Resumiendo, que la presión que sobre la fertilidad ejercen los aprovechamientos agrarios se ha podido sostener en un largo período bien mediante el desplazamiento o dilución horizontal de éstos para rebajar su presión sobre el territorio, o bien mediante el desplazamiento horizontal de los nutrientes hacia las áreas en las que se intensificaba esta presión. La principal enseñanza que se extrae de este comportamiento es que la presión sobre los recursos naturales que ejerce un uso local ha de sostenerse sobre desplazamientos horizontales que tiendan a diluir dicha presión o a abastecerla de los recursos concentrados que demanda.
Los dos tipos señalados de reponer la fertilidad en los sistemas tradicionales dan lugar a infinidad de modelos que se solapan entre sí, cuya imagen territorial adquiere marcadas diferencias según predomine uno u otro adaptándose a las diversas situaciones edafoclimáticas que definen distintas "vocaciones del territorio". La sostenibilidad de estos modelos no depende ni del tamaño de las unidades de explotación ni de la intensidad de los cultivos o aprovechamientos, sino de su relación con las posibilidades que brinda el territorio de referencia. Tan sostenible pueden ser la ganadería y los cultivos extensivos en las fincas grandes de la dehesa, como el cerdo, las gallinas y el pequeño huerto familiar superintensivo que aprovechan los residuos domésticos.
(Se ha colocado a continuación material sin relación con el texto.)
theorem witness_DrawRule_collision :
    (∃ px py, spriteCovers drawing 0 0 1 px py ∧ pixel drawing.fb px py = true) ∧
    (¬ ∃ px py, spriteCovers drawing 0 0 0 px py ∧ pixel drawing.fb px py = true) :=
  ⟨⟨0, 0, ⟨0, 0, by decide, by decide, by decide, by decide, by decide⟩, by decide⟩,
    fun ⟨_, _, ⟨_, _, h, _⟩, _⟩ => absurd h (Nat.not_lt_zero _)⟩

theorem witness_DrawTwiceRestores :
    (0 : Reg) ≠ 15 ∧ (1 : Reg) ≠ 15 ∧
    (∀ px py, pixel ({ drawing with fb := clearFramebuffer } : State).fb px py = false) ∧
    ({ drawing with fb := clearFramebuffer } : State).i.toNat + (1#4).toNat ≤ 4096 ∧
    (∃ t, exec (.drw 0 1 1#4) { drawing with fb := clearFramebuffer } = .next t) ∧
    ∃ px py, spriteCovers { drawing with fb := clearFramebuffer } 0 0 1 px py :=
  ⟨by decide, by decide, by simp [pixel, clearFramebuffer], by decide, ⟨_, rfl⟩,
    ⟨0, 0, 0, 0, by decide, by decide, by decide, by decide, by decide⟩⟩

theorem witness_SkipKeyRule :
    ((base.writeReg 5 15).readReg 5).toNat = (15 : Key).val ∧ ((base.writeReg 5 16).readReg 5).toNat > 15 := by decide

theorem witness_DelayTimerRule :
    base.mode = .running ∧ base.pc.toNat < 4095 ∧
    decodeWord ({ base with mem := [(0x200, 0xF1), (0x201, 0x07)] } : State).fetchWord = .ok (.ldVxDt 1) ∧
    decodeWord ({ base with mem := [(0x200, 0xF1), (0x201, 0x15)] } : State).fetchWord = .ok (.ldDtVx 1) := by decide

theorem witness_SoundTimerRule : (base.writeReg 2 1).readReg 2 ≠ 0 ∧ base.readReg 2 = 0 := by decide

theorem witness_OnlyListedRegistersAreWritten : ∃ t, exec (.loadRegs 3) base = .next t := ⟨_, rfl⟩

theorem witness_OnlyStoresWriteRam :
    Memory.wf base.params.font base.mem ∧ (∃ t, exec (.ldB 3) base = .next t) ∧
    (∃ t, exec (.storeRegs 3) base = .next t) ∧ ∃ t, exec (.drw 0 1 5#4) base = .next t :=
  ⟨by decide, ⟨_, rfl⟩, ⟨_, rfl⟩, ⟨_, rfl⟩⟩

theorem witness_OnlyCallAndRetTouchTheStack :
    (∃ t, exec (.call 0x300#12) base = .next t ∧ t.stack[0] ≠ base.stack[0] ∧ t.sp ≠ base.sp) ∧
    ∃ t, exec .ret { base with sp := 16 } = .next t ∧ t.sp ≠ 16 :=
  ⟨⟨_, rfl, by decide, by decide⟩, ⟨_, rfl, by decide⟩⟩

theorem witness_WritersOfTheSpecialState :
    (∃ t, exec (.ldI 0x300#12) base = .next t ∧ t.i ≠ base.i) ∧
    (∃ t, exec (.ldDtVx 1) (base.writeReg 1 1) = .next t ∧ t.dt ≠ base.dt) ∧
    (∃ t, exec (.ldStVx 1) (base.writeReg 1 1) = .next t ∧ t.st ≠ base.st) ∧
    (∃ t, exec .cls drawing = .next t ∧ t.fb ≠ drawing.fb) ∧
    (∃ t, exec (.ldVxK 1) base = .next t ∧ t.mode ≠ base.mode) :=
  ⟨⟨_, rfl, by decide⟩, ⟨_, rfl, by decide⟩, ⟨_, rfl, by decide⟩, ⟨_, rfl, by decide⟩, ⟨_, rfl, by decide⟩⟩

theorem witness_OnePortEventPerInstruction :
    (∃ t, exec (.ldStVx 1) (base.writeReg 1 1) = .next t ∧ t.trace = [.startTone]) ∧
    (∃ t, exec .cls base = .next t ∧ t.trace = [.presentFrame t.fb]) :=
  ⟨⟨_, rfl, by decide⟩, ⟨_, rfl, by decide⟩⟩

theorem witness_ParametersNeverChange : (∃ t, exec (.jp 0x300#12) base = .next t) ∧ ∃ t, step base = .next t :=
  ⟨⟨_, rfl⟩, ⟨_, rfl⟩⟩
Sobre la sostenibilidad de los asentamientos humanos en general
Los modelos territoriales que corresponden a los distintos sistemas agrarios han condicionado tradicionalmente las formas de hábitat. A la agricultura itinerante de "tala y quema" han correspondido asentamientos provisionales ligados a la provisionalidad de las áreas de cultivo (como también es el caso de la agricultura itinerante practicada en los oasis por las tribus nómadas del Sahara). Sin embargo la rotación de la hoja de cultivo que se practica en fincas adehesadas de gran dimensión, se ha compatibilizado normalmente con asentamientos de población estables en los cortijos y pueblos próximos (al igual que ocurre con el cultivo al tercio de la campiña del Guadalquivir). A la agricultura estable del "tojo" le ha correspondido en Galicia un hábitat también estable pero disperso en forma de aldeas. Mientras que a la agricultura intensiva estable apoyada en la irrigación y los arrastres fertilizadores de cuencas con climas propicios para la fotosíntesis, ha dado lugar por lo común a hábitats más concentrados y populosos. La sostenibilidad, tanto del hábitat disperso como del concentrado, dependía de que dispusiera de un territorio suficiente para asegurar su abastecimiento estable, tanto de alimentos como de los materiales necesarios (las serias dificultades que hasta la revolución industrial planteaba el transporte de gran tonelaje a larga distancia, obligaba construir sobre los materiales locales más abundantes en cada caso (piedra, barro, paja, madera, hielo,...) que no generaban problemas de recursos ni de residuos, dejando para edificios singulares el recurso a materiales escasos o foráneos.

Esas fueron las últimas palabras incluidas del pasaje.